**Action item**
Copy the data exactly, keeping every line intact.

*** Opening Supplied information ***

/-- R135, R31: the words of the CRC group's reads. -/
theorem test_decode_crc_reads : decodesAs
    [(0x2200, .rdCrcCtrl), (0x2204, .rdCrcData), (0x2208, .rdCrcValue)] = true := by decide +kernel

/-- R135, R31: the words of the CRC group's writes. -/
theorem test_decode_crc_writes : decodesAs
    [(0x6200, .wrCrcCtrl word), (0x6204, .wrCrcData word), (0x6208, .wrCrcValue word)] = true := by decide +kernel

/-- R135, R31: the words of the RQ group's reads. -/
theorem test_decode_rq_reads : decodesAs
    [(0x2300, .rdRqStatus), (0x2304, .rdRqCmd), (0x2308, .rdRqOvf), (0x230C, .rdRFlags),
     (0x2310, .rdRPulses), (0x2314, .rdRRaw), (0x2318, .rdRMinInterval), (0x231C, .rdRFreqX1e4),
     (0x2320, .rdRElapsedLo), (0x2324, .rdRElapsedHi), (0x2328, .rdRStartLo),
     (0x232C, .rdRStartHi), (0x2330, .rdREndLo), (0x2334, .rdREndHi)] = true := by decide +kernel

/-- R135, R31: the words of the RQ group's writes. -/
theorem test_decode_rq_writes : decodesAs
    [(0x6300, .wrRqStatus word), (0x6304, .wrRqCmd word), (0x6308, .wrRqOvf word),
     (0x630C, .wrRFlags word), (0x6310, .wrRPulses word), (0x6314, .wrRRaw word),
     (0x6318, .wrRMinInterval word), (0x631C, .wrRFreqX1e4 word), (0x6320, .wrRElapsedLo word),
     (0x6324, .wrRElapsedHi word), (0x6328, .wrRStartLo word), (0x632C, .wrRStartHi word),
     (0x6330, .wrREndLo word), (0x6334, .wrREndHi word)] = true := by decide +kernel

/-- R135, R31: the words of the FQ group's reads. -/
theorem test_decode_fq_reads : decodesAs
    [(0x2380, .rdFqStatus), (0x2384, .rdFqCmd), (0x2388, .rdFqOvf), (0x238C, .rdFqPush),
     (0x2390, .rdFqData)] = true := by decide +kernel

/-- R135, R31: the words of the FQ group's writes. -/
theorem test_decode_fq_writes : decodesAs
    [(0x6380, .wrFqStatus word), (0x6384, .wrFqCmd word), (0x6388, .wrFqOvf word),
     (0x638C, .wrFqPush word), (0x6390, .wrFqData word)] = true := by decide +kernel

/-- R135, R31: the words of the TIME group's reads. -/
theorem test_decode_time_reads : decodesAs
    [(0x2F00, .rdNowLo), (0x2F04, .rdNowHi), (0x2F08, .rdIntEn), (0x2F0C, .rdIntStat)] = true := by decide +kernel

/-- R135, R31: the words of the TIME group's writes. -/
theorem test_decode_time_writes : decodesAs
    [(0x6F00, .wrNowLo word), (0x6F04, .wrNowHi word), (0x6F08, .wrIntEn word),
     (0x6F0C, .wrIntStat word)] = true := by decide +kernel

/-- R132: the eight events. -/
theorem test_decode_events : decodesAs
    [(0x8000, .evTick), (0x8001, .evSigHigh), (0x8002, .evSigLow), (0x8003, .evSyncHigh),
     (0x8004, .evSyncLow), (0x8005, .evSwioHigh), (0x8006, .evSwioLow), (0x8007, .evReset)] = true := by decide +kernel

/-- R134 steps 5 and 6, R401: SIZE before ALIGN. -/
theorem test_decode_bus_errors : decodesAs
    [(0x0000, .rdBuserrSize8 0x000), (0x1010, .rdBuserrSize16 0x010),
     (0x3FFF, .rdBuserrSize64 0xFFF), (0x4F03, .wrBuserrSize8 0xF03 word),
     (0x5010, .wrBuserrSize16 0x010 word), (0x7010, .wrBuserrSize64 0x010 word),
     (0x2011, .rdBuserrAlign1 4), (0x2012, .rdBuserrAlign2 4), (0x2013, .rdBuserrAlign3 4),
     (0x6001, .wrBuserrAlign1 0 word), (0x6FFE, .wrBuserrAlign2 0x3FF word),
     (0x6F0F, .wrBuserrAlign3 0x3C3 word)] = true := by decide +kernel

/-- R101, R134 step 8: the first and last offsets of holes, with BUF_CAP 64. -/
theorem test_decode_unmapped : decodesAs
    [(0x2048, .rdUnmapped 0x012), (0x2440, .rdUnmapped 0x110), (0x2800, .rdUnmapped 0x200),
     (0x2F10, .rdUnmapped 0x3C4), (0x60FC, .wrUnmapped 0x03F word),
     (0x6440, .wrUnmapped 0x110 word), (0x6FFC, .wrUnmapped 0x3FF word)] = true := by decide +kernel

/-- R138, R134 steps 1 to 3. -/
theorem test_decode_reserved : decodesAs
    [(0xC000, .reservedClass 0), (0xFFFF, .reservedClass 0x3FFF), (0x8010, .reservedEvtZ4 0 0),
     (0x8027, .reservedEvtZ5 0 7), (0x8040, .reservedEvtZ6 0 0), (0x8080, .reservedEvtZ7 0 0),
     (0x8100, .reservedEvtZ8 0 0), (0x8200, .reservedEvtZ9 0 0), (0x8400, .reservedEvtZ10 0 0),
     (0x8800, .reservedEvtZ11 0 0), (0x9000, .reservedEvtZ12 0 0), (0xA00F, .reservedEvtZ13 0xF),
     (0xBFF0, .reservedEvtZ4 0x1FF 0), (0x8008, .reservedEvtEv 0), (0x800F, .reservedEvtEv 7)] = true := by decide +kernel
/-- R130: the table's numbering, with the data operand in bits 47:16. -/
theorem test_decode_table_word :
    decodeTableWord 16 0x2010 = some .rdCntStatus ∧ decodeTableWord 16 0x6000 = some (.wrCntCtrl 0) ∧
      decodeTableWord 48 0x00000003_6000 = some (.wrCntCtrl 3) ∧ decodeTableWord 8 0x10 = none := by
  decide +kernel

*** Closing Supplied information ***

**Solution to the problem**
/-- R135, R31: the words of the CRC group's reads. -/
theorem test_decode_crc_reads : decodesAs
    [(0x2200, .rdCrcCtrl), (0x2204, .rdCrcData), (0x2208, .rdCrcValue)] = true := by decide +kernel

/-- R135, R31: the words of the CRC group's writes. -/
theorem test_decode_crc_writes : decodesAs
    [(0x6200, .wrCrcCtrl word), (0x6204, .wrCrcData word), (0x6208, .wrCrcValue word)] = true := by decide +kernel

/-- R135, R31: the words of the RQ group's reads. -/
theorem test_decode_rq_reads : decodesAs
    [(0x2300, .rdRqStatus), (0x2304, .rdRqCmd), (0x2308, .rdRqOvf), (0x230C, .rdRFlags),
     (0x2310, .rdRPulses), (0x2314, .rdRRaw), (0x2318, .rdRMinInterval), (0x231C, .rdRFreqX1e4),
     (0x2320, .rdRElapsedLo), (0x2324, .rdRElapsedHi), (0x2328, .rdRStartLo),
     (0x232C, .rdRStartHi), (0x2330, .rdREndLo), (0x2334, .rdREndHi)] = true := by decide +kernel

/-- R135, R31: the words of the RQ group's writes. -/
theorem test_decode_rq_writes : decodesAs
    [(0x6300, .wrRqStatus word), (0x6304, .wrRqCmd word), (0x6308, .wrRqOvf word),
     (0x630C, .wrRFlags word), (0x6310, .wrRPulses word), (0x6314, .wrRRaw word),
     (0x6318, .wrRMinInterval word), (0x631C, .wrRFreqX1e4 word), (0x6320, .wrRElapsedLo word),
     (0x6324, .wrRElapsedHi word), (0x6328, .wrRStartLo word), (0x632C, .wrRStartHi word),
     (0x6330, .wrREndLo word), (0x6334, .wrREndHi word)] = true := by decide +kernel

/-- R135, R31: the words of the FQ group's reads. -/
theorem test_decode_fq_reads : decodesAs
    [(0x2380, .rdFqStatus), (0x2384, .rdFqCmd), (0x2388, .rdFqOvf), (0x238C, .rdFqPush),
     (0x2390, .rdFqData)] = true := by decide +kernel

/-- R135, R31: the words of the FQ group's writes. -/
theorem test_decode_fq_writes : decodesAs
    [(0x6380, .wrFqStatus word), (0x6384, .wrFqCmd word), (0x6388, .wrFqOvf word),
     (0x638C, .wrFqPush word), (0x6390, .wrFqData word)] = true := by decide +kernel

/-- R135, R31: the words of the TIME group's reads. -/
theorem test_decode_time_reads : decodesAs
    [(0x2F00, .rdNowLo), (0x2F04, .rdNowHi), (0x2F08, .rdIntEn), (0x2F0C, .rdIntStat)] = true := by decide +kernel

/-- R135, R31: the words of the TIME group's writes. -/
theorem test_decode_time_writes : decodesAs
    [(0x6F00, .wrNowLo word), (0x6F04, .wrNowHi word), (0x6F08, .wrIntEn word),
     (0x6F0C, .wrIntStat word)] = true := by decide +kernel

/-- R132: the eight events. -/
theorem test_decode_events : decodesAs
    [(0x8000, .evTick), (0x8001, .evSigHigh), (0x8002, .evSigLow), (0x8003, .evSyncHigh),
     (0x8004, .evSyncLow), (0x8005, .evSwioHigh), (0x8006, .evSwioLow), (0x8007, .evReset)] = true := by decide +kernel

/-- R134 steps 5 and 6, R401: SIZE before ALIGN. -/
theorem test_decode_bus_errors : decodesAs
    [(0x0000, .rdBuserrSize8 0x000), (0x1010, .rdBuserrSize16 0x010),
     (0x3FFF, .rdBuserrSize64 0xFFF), (0x4F03, .wrBuserrSize8 0xF03 word),
     (0x5010, .wrBuserrSize16 0x010 word), (0x7010, .wrBuserrSize64 0x010 word),
     (0x2011, .rdBuserrAlign1 4), (0x2012, .rdBuserrAlign2 4), (0x2013, .rdBuserrAlign3 4),
     (0x6001, .wrBuserrAlign1 0 word), (0x6FFE, .wrBuserrAlign2 0x3FF word),
     (0x6F0F, .wrBuserrAlign3 0x3C3 word)] = true := by decide +kernel

/-- R101, R134 step 8: the first and last offsets of holes, with BUF_CAP 64. -/
theorem test_decode_unmapped : decodesAs
    [(0x2048, .rdUnmapped 0x012), (0x2440, .rdUnmapped 0x110), (0x2800, .rdUnmapped 0x200),
     (0x2F10, .rdUnmapped 0x3C4), (0x60FC, .wrUnmapped 0x03F word),
     (0x6440, .wrUnmapped 0x110 word), (0x6FFC, .wrUnmapped 0x3FF word)] = true := by decide +kernel

/-- R138, R134 steps 1 to 3. -/
theorem test_decode_reserved : decodesAs
    [(0xC000, .reservedClass 0), (0xFFFF, .reservedClass 0x3FFF), (0x8010, .reservedEvtZ4 0 0),
     (0x8027, .reservedEvtZ5 0 7), (0x8040, .reservedEvtZ6 0 0), (0x8080, .reservedEvtZ7 0 0),
     (0x8100, .reservedEvtZ8 0 0), (0x8200, .reservedEvtZ9 0 0), (0x8400, .reservedEvtZ10 0 0),
     (0x8800, .reservedEvtZ11 0 0), (0x9000, .reservedEvtZ12 0 0), (0xA00F, .reservedEvtZ13 0xF),
     (0xBFF0, .reservedEvtZ4 0x1FF 0), (0x8008, .reservedEvtEv 0), (0x800F, .reservedEvtEv 7)] = true := by decide +kernel
/-- R130: the table's numbering, with the data operand in bits 47:16. -/
theorem test_decode_table_word :
    decodeTableWord 16 0x2010 = some .rdCntStatus ∧ decodeTableWord 16 0x6000 = some (.wrCntCtrl 0) ∧
      decodeTableWord 48 0x00000003_6000 = some (.wrCntCtrl 3) ∧ decodeTableWord 8 0x10 = none := by
  decide +kernel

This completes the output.